/-! ### Tone triggers, general units, capture engines and markers (R395 to R413) -/

/-- R397 to R399, R401 to R404: a tone trigger fires once its condition has held for max(1, WIDTH) steps and re-arms
after HOLD; the firing is counted three ticks later; a unit that qualifies outside its hold-off writes its stamp and
publishes; a configuration the source does not allow is refused; an input takes at most one edge per tick. -/
def Obligations.TonesAndUnitsQualify : Prop :=
  ∀ (q : Chan) (u : Fin 32) (x y : Int) (word : Fin 3) (v : Nat) (i : Fin 16) (level : Bool) (n : Fin 16) (held : Nat)
    (s : State),
    let t := s.blk.tone q
    let w := max 1 (s.blk.act F.TRG_TCFG_WIDTH q)
    let on := s.blk.actOn F.TRG_GCFG_EN u
    let kind := field v 12 3
    let qual := field v 16 3
    let bad := (kind ∈ [1, 3, 4] ∧ qual ∈ [4, 6, 7]) ∨ (kind ∈ [2, 3] ∧ 16 ≤ field v 0 9) ∨ (kind = 4 ∧ 80 ≤ field v 0 9)
    (t.since = none → t.cond = true → w ≤ t.run →
      Completes (.toneTriggerFire q) s fun b => b.rd F.TRG_TSTAT_STATE q = 3 ∧
        b.rd F.TRG_TSTAT_STAMP q = stampField t.cross % 2 ^ F.TRG_TSTAT_STAMP.wid ∧
        (∃ z, Follows b 3 (.toneTriggerArrive q z t.cross)) ∧
        Keeps [F.TRG_TSTAT_STATE.key q 0, F.TRG_TSTAT_STAMP.key q 0] s.blk b) ∧
    (t.since ≠ none ∨ t.cond = false ∨ t.run < w → Completes (.toneTriggerFire q) s fun b => b = s.blk) ∧
    (Completes (.toneTriggerArrive q x y) s fun b =>
      b.rd F.TRG_TCNT_HITS q = satAdd F.TRG_TCNT_HITS.wid (s.blk.rd F.TRG_TCNT_HITS q) 1 ∧
        Keeps [F.TRG_TCNT_HITS.key q 0] s.blk b) ∧
    (∀ k, t.since = some k → t.cond = false →
      (s.blk.act F.TRG_TCFG_HOLD q ≤ k → Completes (.toneTriggerRearm q) s fun b => (b.tone q).since = none ∧
        b.rd F.TRG_TSTAT_STATE q = (if toneActive s.blk q then 1 else 0) ∧ Keeps [F.TRG_TSTAT_STATE.key q 0] s.blk b) ∧
      (k < s.blk.act F.TRG_TCFG_HOLD q → Completes (.toneTriggerRearm q) s fun b => b = s.blk)) ∧
    (t.cond = true → Completes (.toneTriggerRearm q) s fun b => b = s.blk) ∧
    (Completes (.trgTcfgWrite q) s fun b => (b.tone q).xs = [] ∧ (b.tone q).vs = [] ∧ (b.tone q).cond = false ∧
      (b.tone q).since = t.since ∧ Keeps [F.TRG_TSTAT_STATE.key q 0] s.blk b) ∧
    (on = false → Completes (.generalUnitFire u x) s fun b => b = s.blk) ∧
    (on = true → unitHeld s.blk u x = true → Completes (.generalUnitFire u x) s fun b =>
      (b.unit u).fireAt = (s.blk.unit u).fireAt ∧ (b.unit u).holdLeft = (s.blk.unit u).holdLeft - 1 ∧
        Keeps [F.TRG_GSTAT_ARMED.key u 0, F.TRG_GSTAT_HOLDING.key u 0] s.blk b) ∧
    (on = true → unitHeld s.blk u x = false → Completes (.generalUnitFire u x) s fun b =>
      b.rd F.TRG_GSTAT_STAMP u = stampField x % 2 ^ F.TRG_GSTAT_STAMP.wid ∧ (b.unit u).fireAt = some x ∧
        Follows b 0 (.eventPublish (Fin.ofNat 1024 (768 + u)) s.blk.now (stampField x % 2 ^ 32) 0) ∧
        (∀ e < 16, s.blk.rd F.TRG_CCFG_TSELK e = 0 → s.blk.rd F.TRG_CCFG_TSELIDX e = u →
          Follows b 0 (.captureTrigger (Fin.ofNat 16 e) (stampField x) 0)) ∧
        Keeps [F.TRG_GSTAT_STAMP.key u 0, F.TRG_GSTAT_ARMED.key u 0, F.TRG_GSTAT_HOLDING.key u 0] s.blk b) ∧
    ((s.blk.unit u).crossed ≠ x → Completes (.generalUnitTimeout u x) s fun b => b = s.blk) ∧
    (s.blk.act F.TRG_GCFG_QUAL u = 5 → (s.blk.unit u).crossed = x → on = true →
      unitHeld s.blk u (x + s.blk.act F.TRG_GTIME_T1 u) = false →
      Completes (.generalUnitTimeout u x) s fun b =>
        b.rd F.TRG_GSTAT_STAMP u = stampField (x + s.blk.act F.TRG_GTIME_T1 u) % 2 ^ F.TRG_GSTAT_STAMP.wid) ∧
    (word = 0 → kind < 5 → field v 20 2 ≠ 3 →
      (bad → Completes (.trgGcfgWrite u word v) s fun b => b.rd F.TRG_GSTAT_CFG_REFUSED u = 1 ∧
        OnlyRegs [F.TRG_GSTAT_CFG_REFUSED.key u 0] s.blk b) ∧
      (¬ bad → Completes (.trgGcfgWrite u word v) s fun b => b.rd F.TRG_GCFG_SRCK u = kind ∧
        b.rd F.TRG_GCFG_QUAL u = qual ∧ b.rd F.TRG_GCFG_SRCIDX u = field v 0 9 ∧ (b.unit u).fireAt = none)) ∧
    (word = 0 → (5 ≤ kind ∨ field v 20 2 = 3) → Completes (.trgGcfgWrite u word v) s fun b => b = s.blk) ∧
    (word = 1 → toS 32 v < toS 32 (v / 2 ^ 32) → Completes (.trgGcfgWrite u word v) s fun b =>
      b.rd F.TRG_GSTAT_CFG_REFUSED u = 1 ∧ OnlyRegs [F.TRG_GSTAT_CFG_REFUSED.key u 0] s.blk b) ∧
    (held < s.blk.rd F.TRG_XIN_DEB i + 1 ∨ s.blk.on F.TRG_XIN_LEVEL i = level →
      Completes (.trigInEdge i level n held) s fun b => b = s.blk) ∧
    (s.blk.rd F.TRG_XIN_DEB i + 1 ≤ held → s.blk.on F.TRG_XIN_LEVEL i ≠ level →
      Completes (.trigInEdge i level n held) s fun b => b.on F.TRG_XIN_LEVEL i = level ∧
        (s.blk.trg.lastEdge.find i = some (s.blk.now - 3) →
          b.rd F.TRG_XIN_XDROP i = satAdd F.TRG_XIN_XDROP.wid (s.blk.rd F.TRG_XIN_XDROP i) 1) ∧
        (s.blk.trg.lastEdge.find i ≠ some (s.blk.now - 3) →
          b.rd F.TRG_XIN_XDROP i = s.blk.rd F.TRG_XIN_XDROP i ∧
          (bit (s.blk.rd F.TRG_XIN_EDGES i) (if level then 0 else 1) = true →
            Follows b 0 (.eventPublish (Fin.ofNat 1024 (800 + i)) s.blk.now (b2n level) 0))))

/-- R406 to R409, R411 to R413: ARM reports the first check that fails; the first trigger fixes the anchor, a later
one is counted; a segment closes when it is complete, and an engine with no free segment overflows; STOP leaves the
engine IDLE; a pattern starts at a granule boundary, MRKP only from the sequencer named in SEQ. -/
def Obligations.CapturesAndMarkers : Prop :=
  ∀ (e : Fin 16) (stamp : Nat) (kind : Fin 3) (data : List Byte) (mk : Fin 16) (pat : Fin 256) (by_ : Nat) (s : State),
    let st := s.blk.capState e
    let busy := st = 1 ∨ st = 2
    let cont := capCont s.blk e
    let en := s.blk.actOn F.TRG_MCFG_EN mk
    let at_ := captBase + capSegAt s.blk e (s.blk.cap e).seg
    let size := if capMode s.blk e = 3 then (s.blk.cap e).recs.length else capGot s.blk e * capGran s.blk e
    (st ≠ 0 → st ≠ 4 → Completes (.captureArm e) s fun b => b = s.blk) ∧
    (st = 0 ∨ st = 4 →
      (capCheck s.blk e = 0 → Completes (.captureArm e) s fun b => b.capState e = 1 ∧ b.rd F.TRG_CSTAT_STATUS e = 0 ∧
        (b.cap e).busy = [] ∧ b.rd F.TRG_CSTAT_FREESEG e = capSegs s.blk e % 2 ^ F.TRG_CSTAT_FREESEG.wid ∧
        Keeps [F.TRG_CSTAT_STATE.key e 0, F.TRG_CSTAT_STATUS.key e 0, F.TRG_CSTAT_FREESEG.key e 0] s.blk b) ∧
      (capCheck s.blk e ≠ 0 → Completes (.captureArm e) s fun b => b.capState e = 0 ∧
        b.rd F.TRG_CSTAT_STATUS e = capCheck s.blk e % 2 ^ F.TRG_CSTAT_STATUS.wid ∧
        OnlyRegs [F.TRG_CSTAT_STATE.key e 0, F.TRG_CSTAT_STATUS.key e 0] s.blk b)) ∧
    (cont = true → (Completes (.captureTrigger e stamp kind) s fun b => b = s.blk) ∧
      Completes (.captureSoft e) s fun b => b = s.blk) ∧
    (cont = false → st = 1 →
      (Completes (.captureTrigger e stamp kind) s fun b => b.capState e = 2 ∧
        (b.cap e).anchor = some (stamp, kind.val, s.blk.elapsed) ∧ Keeps [F.TRG_CSTAT_STATE.key e 0] s.blk b) ∧
      (Completes (.captureSoft e) s fun b => b.capState e = 2 ∧
        (b.cap e).anchor = some (16 * s.blk.now, 2, s.blk.elapsed) ∧ Keeps [F.TRG_CSTAT_STATE.key e 0] s.blk b)) ∧
    (cont = false → st = 2 → ∀ a k t, (s.blk.cap e).anchor = some (a, k, t) →
      Completes (.captureTrigger e stamp kind) s fun b =>
        b.rd F.TRG_CSTAT_TRIG_BUSY e = satAdd F.TRG_CSTAT_TRIG_BUSY.wid (s.blk.rd F.TRG_CSTAT_TRIG_BUSY e) 1 ∧
        (b.cap e).anchor =
          (if t = s.blk.elapsed ∧ stamp < a then some (stamp, kind.val, t) else some (a, k, t)) ∧
        Keeps [F.TRG_CSTAT_TRIG_BUSY.key e 0] s.blk b) ∧
    (cont = false → st = 3 → Completes (.captureTrigger e stamp kind) s fun b =>
      b.rd F.TRG_CSTAT_TRIG_MISS e = satAdd F.TRG_CSTAT_TRIG_MISS.wid (s.blk.rd F.TRG_CSTAT_TRIG_MISS e) 1 ∧
        OnlyRegs [F.TRG_CSTAT_TRIG_MISS.key e 0] s.blk b) ∧
    (capComplete s.blk e = false →
      CompletesMem (.segmentClose e data) s fun b m => b = s.blk ∧ m = s.mem) ∧
    (capComplete s.blk e = true → capExhausted s.blk e = false →
      CompletesMem (.segmentClose e data) s fun b m => (b.capState e = 1 ∨ b.capState e = 3) ∧
        (b.cap e).anchor = none ∧ (b.cap e).segSeq = (s.blk.cap e).segSeq + 1 ∧
        (s.blk.cap e).seg ∈ (b.cap e).busy ∧ b.rd F.TRG_CSTAT_OVF e = s.blk.rd F.TRG_CSTAT_OVF e ∧
        m.le at_ 8 = (match (s.blk.cap e).anchor with | some (x, _, _) => x | none => 0) % 2 ^ 52 ∧
        ∀ a, a < at_ ∨ at_ + 64 + size ≤ a → m.byte a = s.mem.byte a) ∧
    (capComplete s.blk e = true → capExhausted s.blk e = true →
      CompletesMem (.segmentClose e data) s fun b _ => b.capState e = 4 ∧ b.rd F.TRG_CSTAT_OVF e = 1 ∧
        Follows b 0 (.eventPublish (Fin.ofNat 1024 995) s.blk.now e 0)) ∧
    (busy → CompletesMem (.captureOverflow e data) s fun b _ => b.capState e = 4 ∧ b.rd F.TRG_CSTAT_OVF e = 1 ∧
        Follows b 0 (.eventPublish (Fin.ofNat 1024 995) s.blk.now e 0)) ∧
    (¬ busy → CompletesMem (.captureOverflow e data) s fun b m => b = s.blk ∧ m = s.mem) ∧
    (busy → CompletesMem (.captureStop e data) s fun b _ => b.capState e = 0 ∧ (s.blk.cap e).seg ∈ (b.cap e).busy) ∧
    (¬ busy → CompletesMem (.captureStop e data) s fun b m => b.capState e = 0 ∧ m = s.mem ∧
      OnlyRegs [F.TRG_CSTAT_STATE.key e 0] s.blk b) ∧
    (st = 1 → capMode s.blk e = 3 → (s.blk.cap e).recs ≠ [] → s.blk.rd F.TRG_CWIN_FLUSH e ≠ 0 →
      (s.blk.cap e).begin_ + 800 * s.blk.rd F.TRG_CWIN_FLUSH e ≤ s.blk.elapsed → capExhausted s.blk e = false →
      CompletesMem (.captureFlush e) s fun b _ => (b.capState e = 1 ∨ b.capState e = 3) ∧ (b.cap e).recs = [] ∧
        (b.cap e).segSeq = (s.blk.cap e).segSeq + 1) ∧
    (capMode s.blk e ≠ 3 → CompletesMem (.captureFlush e) s fun b m => b = s.blk ∧ m = s.mem) ∧
    (by_ = 0 → en = true → Completes (.markerPatternStart mk pat by_) s fun b =>
      (b.mark mk).next = some (granule (s.blk.now + 2), pat.val, false) ∧ Keeps [] s.blk b) ∧
    (by_ ≠ 0 → s.blk.rd F.TRG_MCFG_SEQ mk ≠ by_ - 1 → Completes (.markerPatternStart mk pat by_) s fun b =>
      b.rd F.TRG_MSTAT_MRK_REFUSED mk = satAdd F.TRG_MSTAT_MRK_REFUSED.wid (s.blk.rd F.TRG_MSTAT_MRK_REFUSED mk) 1 ∧
        OnlyRegs [F.TRG_MSTAT_MRK_REFUSED.key mk 0] s.blk b) ∧
    (by_ ≠ 0 → s.blk.rd F.TRG_MCFG_SEQ mk = by_ - 1 → en = true → Completes (.markerPatternStart mk pat by_) s fun b =>
      (b.mark mk).play = some (pat.val, s.blk.now) ∧ b.rd F.TRG_MSTAT_LAST_PAT mk = pat.val ∧
        Keeps [F.TRG_MSTAT_LAST_PAT.key mk 0] s.blk b) ∧
    (en = false → (by_ = 0 ∨ s.blk.rd F.TRG_MCFG_SEQ mk = by_ - 1) →
      Completes (.markerPatternStart mk pat by_) s fun b => b = s.blk)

Activity -> Filter the listing down to the lines holding the word "size", and return those.

Answer section ->
    let size := if capMode s.blk e = 3 then (s.blk.cap e).recs.length else capGot s.blk e * capGran s.blk e
        ∀ a, a < at_ ∨ at_ + 64 + size ≤ a → m.byte a = s.mem.byte a) ∧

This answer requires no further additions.